In both models, NIR-nCLE fluorescence correlated with malignancy as assessed by histological staining and immunofluorescence microscopy. To evaluate the diagnostic performance of NIR-nCLE, five non-expert blinded reviewers examined all of the imaging sequences (22 from malignant and 22 from non-malignant tissue biopsies).
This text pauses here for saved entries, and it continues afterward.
-- ==== Sys2Proof/Machine/Control.lean ====
section
/-! DEFINITION. JMP, JZ, JNZ, CALL, ENT, ADJ, LEV, LEA (spec 42_control_frame.md). Every meaning starts with `pc` past the
opcode byte; targets are absolute text-local offsets and the transfer never faults on the target's value (R129). -/

namespace Sys2Proof.Machine

/-- "perform JMP" (R129): `pc <- TextRead(pc, 4)`. -/
def performJmp (s : State) : HandlerResult :=
  (operandWord s).andThen s fun target => .proceed (s.setPc target)

/-- JMP (R120). -/
def execJmp (s : State) : Host.Outcome State Fault Refusal :=
  concludeHandler s (performJmp s)

/-- JZ (R121): `if ax == 0 then pc <- TextRead(pc, 4) else pc <- (pc + 4) mod 2^32`; not taken, the operand is not read. -/
def execJz (s : State) : Host.Outcome State Fault Refusal :=
  concludeHandler s (if axIsZero s then performJmp s else .proceed (skipWord s))

/-- JNZ (R122): `if ax != 0 then pc <- (pc + 4) mod 2^32 else pc <- TextRead(pc, 4)`: it jumps on ZERO, like JZ
(90_conflicts.md C7). -/
def execJnz (s : State) : Host.Outcome State Fault Refusal :=
  concludeHandler s (if !axIsZero s then .proceed (skipWord s) else performJmp s)

/-- CALL (R123): `sp <- (sp - PUSH_STRIDE) mod 2^32; MemWrite(sp, 4, pc); pc <- TextRead(pc, 4)`. The link is the offset of
CALL's own operand, and the operand is read after the link is written. -/
def execCall (s : State) : Host.Outcome State Fault Refusal :=
  concludeHandler s (pushWord s s.pc performJmp)

/-- ENT (R124): `sp <- (sp - PUSH_STRIDE) mod 2^32; MemWrite(sp, 4, bp); bp <- sp; sp <- (sp - TextRead(pc, 4)) mod 2^32;
pc <- (pc + 4) mod 2^32`. The operand counts bytes (90_conflicts.md C4). -/
def execEnt (s : State) : Host.Outcome State Fault Refusal :=
  concludeHandler s <|
    pushWord s s.bp fun pushed =>
      let framed := pushed.setBp pushed.sp
      (operandWord framed).andThen framed fun n => .proceed (skipWord (framed.setSp (framed.sp - n)))

/-- ADJ (R125): `sp <- (sp + TextRead(pc, 4)) mod 2^32; pc <- (pc + 4) mod 2^32`. -/
def execAdj (s : State) : Host.Outcome State Fault Refusal :=
  concludeHandler s <|
    (operandWord s).andThen s fun n => .proceed (skipWord (s.setSp (s.sp + n)))

/-- LEV (R126): `sp <- bp; bp <- MemRead(sp, 4); sp <- (sp + 4) mod 2^32; pc <- MemRead(sp, 4); sp <- (sp + 4) mod 2^32`. -/
def execLev (s : State) : Host.Outcome State Fault Refusal :=
  concludeHandler s <|
    let unwound := s.setSp s.bp
    (readWord unwound unwound.sp).andThen unwound fun savedBp =>
      let restored := (unwound.setBp savedBp).setSp (unwound.sp + 4)
      (readWord restored restored.sp).andThen restored fun link =>
        .proceed ((restored.setPc link).setSp (restored.sp + 4))

/-- LEA (R127): `off <- TextRead(pc, 1); pc <- (pc + 1) mod 2^32; ax <- MemRead((bp + sext32_8(off) * 4) mod 2^32, 4)`. It loads
the word stored there, not the address. -/
def execLea (s : State) : Host.Outcome State Fault Refusal :=
  concludeHandler s <|
    (operandByte s).andThen s fun off =>
      let passed := skipByte s
      (readWord passed (frameAddress passed off)).andThen passed fun w => .proceed (passed.setAx w)

end Sys2Proof.Machine
end

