-- ==== Sys2Proof/Tests/Slice0.lean ====
section
/-! SUPPORT. Tests with expected results from spec 95_test_vectors.md or worked from a rule by hand (each docstring says which),
the smoke test of the well-formedness checks, and for every statement with hypotheses a witness that meets them. -/

namespace Sys2Proof.Tests

open Sys2Proof.Machine

/-- The block of a configuration, running, with registers as after reset and `text` loaded. -/
def runningOn (c : Config) (text : List Byte) : State :=
  { State.resetOf c with lifecycle := .running, mem := ⟨[], [], setCells [] 0 text⟩ }

/-- The same for the reference configuration. -/
def running (text : List Byte) : State := runningOn referenceConfig text

/-- The same with the text placed from offset `at_` on, where `pc` is. -/
def runningAt (at_ : Nat) (text : List Byte) : State :=
  { State.reset with lifecycle := .running, pc := BitVec.ofNat 32 at_, mem := ⟨[], [], setCells [] at_ text⟩ }

/-- `bytes` in the stack region from `o` on. -/
def withStack (s : State) (o : Nat) (bytes : List Byte) : State :=
  { s with mem := { s.mem with stack := setCells s.mem.stack o bytes } }

/-- `bytes` in the data region from `o` on. -/
def withData (s : State) (o : Nat) (bytes : List Byte) : State :=
  { s with mem := { s.mem with data := setCells s.mem.data o bytes } }

/-- The state after one step. -/
def after (s : State) : State :=
  match step s with
  | .next t => t
  | .fault _ => s
  | .refused _ => s

/-- The top word of the stack is `left`, the accumulator `right`, and the instruction at `pc` is one byte. -/
def operator (op : Byte) (left right : Word) : State :=
  { withStack (running [op]) 0x3FFFC [byteOfWord left 0, byteOfWord left 1, byteOfWord left 2, byteOfWord left 3] with
    sp := 0x3FFFC, ax := right }

/-- Three regions of 16 bytes: 95_test_vectors.md, small configuration. -/
def tiny : Config := { referenceConfig with stackSize := 16, dataSize := 16, textSize := 16 }

/-- The same with `PUSH_STRIDE = 5`. -/
def tinyFive : Config := { tiny with pushStride := .five }

/-- The fault taken by a step: its kind, its `insn_pc` and its fields. -/
def faultOf (s : State) : Reason × Option FaultInfo := ((after s).reason, (after s).faultInfo)

/-- The record of a step-time fault. -/
def faultAt (pc : Word) (d : FaultDetail) : Reason × Option FaultInfo := (.fault d.kind, some ⟨some pc, d⟩)

/-! Well-formedness (R4, R6, R70): each check refuses an ill-formed term, and accepts the boundary. -/

theorem test_wellFormed_operand_kind :
    (AsmInstr.mk .lc (.word 0)).wellFormed = false ∧ (AsmInstr.mk .imm .absent).wellFormed = false ∧
      (AsmInstr.mk .lea (.word 1)).wellFormed = false ∧ (AsmInstr.mk .jmp (.offset 1)).wellFormed = false ∧
      (AsmInstr.mk .lc .absent).wellFormed = true := by decide

theorem test_wellFormed_offset_range :
    (AsmInstr.mk .lea (.offset 128)).wellFormed = false ∧ (AsmInstr.mk .lea (.offset (-129))).wellFormed = false ∧
      (AsmInstr.mk .lea (.offset 127)).wellFormed = true ∧
      (AsmInstr.mk .lea (.offset (-128))).wellFormed = true := by decide
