-- ==== Sys2Proof/Decode.lean ====
section
/-! DEFINITION. From CMD words and bytes to commands and back (R90 to R92). -/

namespace Sys2Proof

/-- A row of the opcode map: a word decodes to `instr` when `word &&& mask = value` (R91). -/
structure OpcodeRow where
  value : Word
  mask  : Word
  instr : Instr
  deriving DecidableEq, Repr

/-- The opcode map of R91: the mask is 0xFFFFFFFF in every row. -/
def opcodeMap : List OpcodeRow :=
  [ ⟨0x00000000, 0xFFFFFFFF, .nop⟩,
    ⟨0x00000001, 0xFFFFFFFF, .gen⟩,
    ⟨0x00000002, 0xFFFFFFFF, .xor⟩,
    ⟨0x00000003, 0xFFFFFFFF, .unpack⟩,
    ⟨0x00000004, 0xFFFFFFFF, .pack⟩,
    ⟨0x00000005, 0xFFFFFFFF, .load⟩,
    ⟨0x00000006, 0xFFFFFFFF, .step⟩,
    ⟨0x00000007, 0xFFFFFFFF, .seedclr⟩,
    ⟨0x00000008, 0xFFFFFFFF, .crypt⟩ ]

/-- The command of a CMD word: the row it matches, or the reserved space where it matches none (R91, R92). Total: the
block accepts every word. -/
def decodeWord (w : Word) : Instr :=
  match opcodeMap.find? (fun r => w &&& r.mask == r.value) with
  | some r => r.instr
  | none => .reserved w

/-- The CMD word of a command (R91); a reserved word is its own encoding (R92). -/
def encode : Instr → Word
  | .nop => 0x00000000
  | .gen => 0x00000001
  | .xor => 0x00000002
  | .unpack => 0x00000003
  | .pack => 0x00000004
  | .load => 0x00000005
  | .step => 0x00000006
  | .seedclr => 0x00000007
  | .crypt => 0x00000008
  | .reserved w => w

/-- Why a byte string is no command: R90 gives one format, 32 bits long. -/
inductive DecodeError where
  /-- Fewer than the four bytes of a CMD word. Safe: no command is shorter (R90). -/
  | shorterThanAWord
  deriving DecidableEq, Repr

/-- The four bytes of a word, least significant first (R64). -/
def wordBytes (w : Word) : List Byte :=
  [w.extractLsb' 0 8, w.extractLsb' 8 8, w.extractLsb' 16 8, w.extractLsb' 24 8]

/-- A command from the front of a byte string, with the rest of it: four bytes, least significant first (R64, R90). -/
def decodeBytes : List Byte → Except DecodeError (Instr × List Byte)
  | b0 :: b1 :: b2 :: b3 :: rest => .ok (decodeWord (b3 ++ b2 ++ b1 ++ b0), rest)
  | _ => .error .shorterThanAWord

/-- The bytes of a command's CMD word. -/
def encodeBytes (i : Instr) : List Byte := wordBytes (encode i)

/-- The command the decoder reads from an instruction whose bits are `w`, numbered as spec/opcode_table.json numbers
them; the bits from `nbits` on are 0. No format is longer than 32 bits (R90). -/
def decodeTableWord (nbits w : Nat) : Option Instr :=
  if nbits ≤ 32 then
    match decodeBytes (wordBytes (BitVec.ofNat 32 (w % 2 ^ nbits))) with
    | .ok (i, _) => some i
    | .error _ => none
  else none

end Sys2Proof
end

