-- ==== Sys2Proof/Machine/Generator.lean ====
section
/-! DEFINITION. The LFSR step and LOAD, STEP and GEN (R145, R150 to R153). -/

namespace Sys2Proof.Machine

/-- The feedback bit, computed before the shift (R145 b, R146). -/
def feedback (v taps : DWord) (len : Nat) : Bool := parity (v &&& taps &&& ones len)

/-- `lfsr_step(S, T, R)`: the output bit and the next state (R145). -/
def lfsrStep (v taps : DWord) (len : Nat) : Bool × DWord :=
  (v.getLsbD 0,
   ((v &&& ones len) >>> 1) ||| ((BitVec.ofBool (feedback v taps len)).setWidth 64 <<< (len - 1)))

/-- STATE <- SEED & ones(R) (R150, R152). -/
def State.loadSeed (s : State) : State := { s with state := s.seed &&& ones s.regLen }

/-- One step of the generator on STATE, its output bit left in OBIT (R151). -/
def State.emit (s : State) : State :=
  { s with
    state := (lfsrStep s.state s.taps s.regLen).2
    obit := (lfsrStep s.state s.taps s.regLen).1 }

/-- LOAD (R150). -/
def execLoad (s : State) : Host.Outcome State Fault Refusal :=
  s.command [s.lenCheck, s.seedCharCheck, s.seedLenCheck] State.loadSeed

/-- STEP (R151). -/
def execStep (s : State) : Host.Outcome State Fault Refusal :=
  s.command [s.lenCheck, s.tapCheck] State.emit

/-- One iteration of GEN: one step, its unit written to MEM[d + i] (R153). -/
def genUnit (d i : Nat) (s : State) : State := s.emit.writeByte (d + i) (unitByte s.emit.obit)

/-- GEN's effect: STATE from SEED, then LEN_A iterations (R152, R153). -/
def State.genEffect (s : State) : State := forUp s.la (genUnit s.d) s.loadSeed

/-- GEN (R153). -/
def execGen (s : State) : Host.Outcome State Fault Refusal :=
  s.command
    [s.lenCheck, s.seedCharCheck, s.seedLenCheck, s.tapCheck, s.rangeCheck [⟨s.d, s.la⟩]]
    State.genEffect

end Sys2Proof.Machine
end

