-- ==== Sys2Proof/Machine/Dispatch.lean ====
section
/-! DEFINITION. The dispatch: one arm per command, each one direct call of its meaning. -/

namespace Sys2Proof.Machine

def exec (i : Instr) (s : State) : Host.Outcome State Fault Refusal :=
  match i with
  | .nop => Sys2Proof.Machine.execNop s
  | .gen => Sys2Proof.Machine.execGen s
  | .xor => Sys2Proof.Machine.execXor s
  | .unpack => Sys2Proof.Machine.execUnpack s
  | .pack => Sys2Proof.Machine.execPack s
  | .load => Sys2Proof.Machine.execLoad s
  | .step => Sys2Proof.Machine.execStep s
  | .seedclr => Sys2Proof.Machine.execSeedclr s
  | .crypt => Sys2Proof.Machine.execCrypt s
  | .reserved w => Sys2Proof.Machine.execReserved w s

end Sys2Proof.Machine
end

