-- ==== Sys2Proof/Laws/Decode.lean ====
section
/-! SUPPORT. Everything the decoder can answer (R91, R92). -/

namespace Sys2Proof

/-- The mask of R91 keeps the whole word. -/
theorem whole_mask (w : Word) : w &&& (0xFFFFFFFF : Word) = w := by
  rw [show (0xFFFFFFFF : Word) = BitVec.allOnes 32 by decide, BitVec.and_allOnes]

/-- A word above 8 is reserved. -/
theorem decodeWord_above (w : Word) (h : 8 < w.toNat) : decodeWord w = .reserved w := by
  have hn : opcodeMap.find? (fun r => w &&& r.mask == r.value) = none := by
    simp only [opcodeMap, List.find?_eq_none, List.mem_cons, List.not_mem_nil, or_false]
    rintro r (rfl | rfl | rfl | rfl | rfl | rfl | rfl | rfl | rfl) <;>
      (rw [whole_mask, beq_iff_eq]; rintro rfl; exact absurd h (by decide))
  simp [decodeWord, hn]

/-- Everything the decoder can answer: one of the nine commands for its one word, or a reserved word above 8. -/
theorem decodeWord_cases (w : Word) :
    (w = 0 ∧ decodeWord w = .nop) ∨ (w = 1 ∧ decodeWord w = .gen) ∨ (w = 2 ∧ decodeWord w = .xor) ∨
    (w = 3 ∧ decodeWord w = .unpack) ∨ (w = 4 ∧ decodeWord w = .pack) ∨ (w = 5 ∧ decodeWord w = .load) ∨
    (w = 6 ∧ decodeWord w = .step) ∨ (w = 7 ∧ decodeWord w = .seedclr) ∨ (w = 8 ∧ decodeWord w = .crypt) ∨
    (8 < w.toNat ∧ decodeWord w = .reserved w) := by
  by_cases h : 8 < w.toNat
  · simp only [decodeWord_above w h, h, true_and, or_true]
  · have hw : w = BitVec.ofNat 32 w.toNat := by simp
    have h9 : w.toNat ≤ 8 := by omega
    interval_cases w.toNat <;> subst hw <;> decide

/-- A word is illegal exactly when it is above 8: OP ≥ 9, or a bit of MBZ (R92). -/
theorem illegalWord_iff (w : Word) : illegalWord w = true ↔ 8 < w.toNat := by
  have hop : (w.extractLsb' 0 8).toNat = w.toNat % 256 := by simp [BitVec.extractLsb'_toNat]
  have hmbz : w.extractLsb' 8 24 = 0 ↔ w.toNat / 256 = 0 := by
    rw [← BitVec.toNat_inj, BitVec.extractLsb'_toNat, Nat.shiftRight_eq_div_pow]
    have := w.isLt
    simp only [BitVec.ofNat_eq_ofNat, BitVec.toNat_ofNat]
    omega
  simp only [illegalWord, Bool.or_eq_true, decide_eq_true_eq, bne_iff_ne, ne_eq, hop, hmbz]
  omega

end Sys2Proof
end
The reviewers independently diagnosed each NIR-nCLE sequence based on the presence of fluorescent cells, categorizing the images with an overall sensitivity of 100% and specificity of 92%. Importantly, there were no false-negative diagnoses and inter-observer agreement was excellent.

Tumour detection

Finally, to assess the technique’s performance in human lung tumours, the team conducted NIR-nCLE-guided biopsy of tumour and normal lung tissue specimens from five patients undergoing lung cancer surgery. All nodules were ground glass opacities (GGOs), which have a soft-tissue architecture and are particularly challenging to diagnose. NIR-nCLE identified fluorescent cancer cells within the lesion in all five GGOs, achieving high diagnostic accuracy when compared with histopathologic analysis.

Five non-expert reviewers could distinguish NIR-nCLE imaging sequences within the GGOs (10 specimens) from those in normal lung (10 specimens) with a sensitivity of 100%, a specificity of 92% and an overall diagnostic accuracy of 96%. Again, there were no false-negative diagnoses and excellent intra-observer agreement.

The researchers note that this proof-of-concept study analysed pulmonary nodules as a test case, but hope that the approach can also be used for earlier diagnosis of other cancer types.

“This research shines a light on the possibility of being able to more accurately identify and diagnose lesions that could be cancerous, even those that are very small and may evade our typical diagnostic capabilities,” says corresponding author Sunil Singhal. “The quest to diagnose lung cancer in earlier stages is a centrepiece of our research, since early detection is so closely connected to chances for successful treatment.”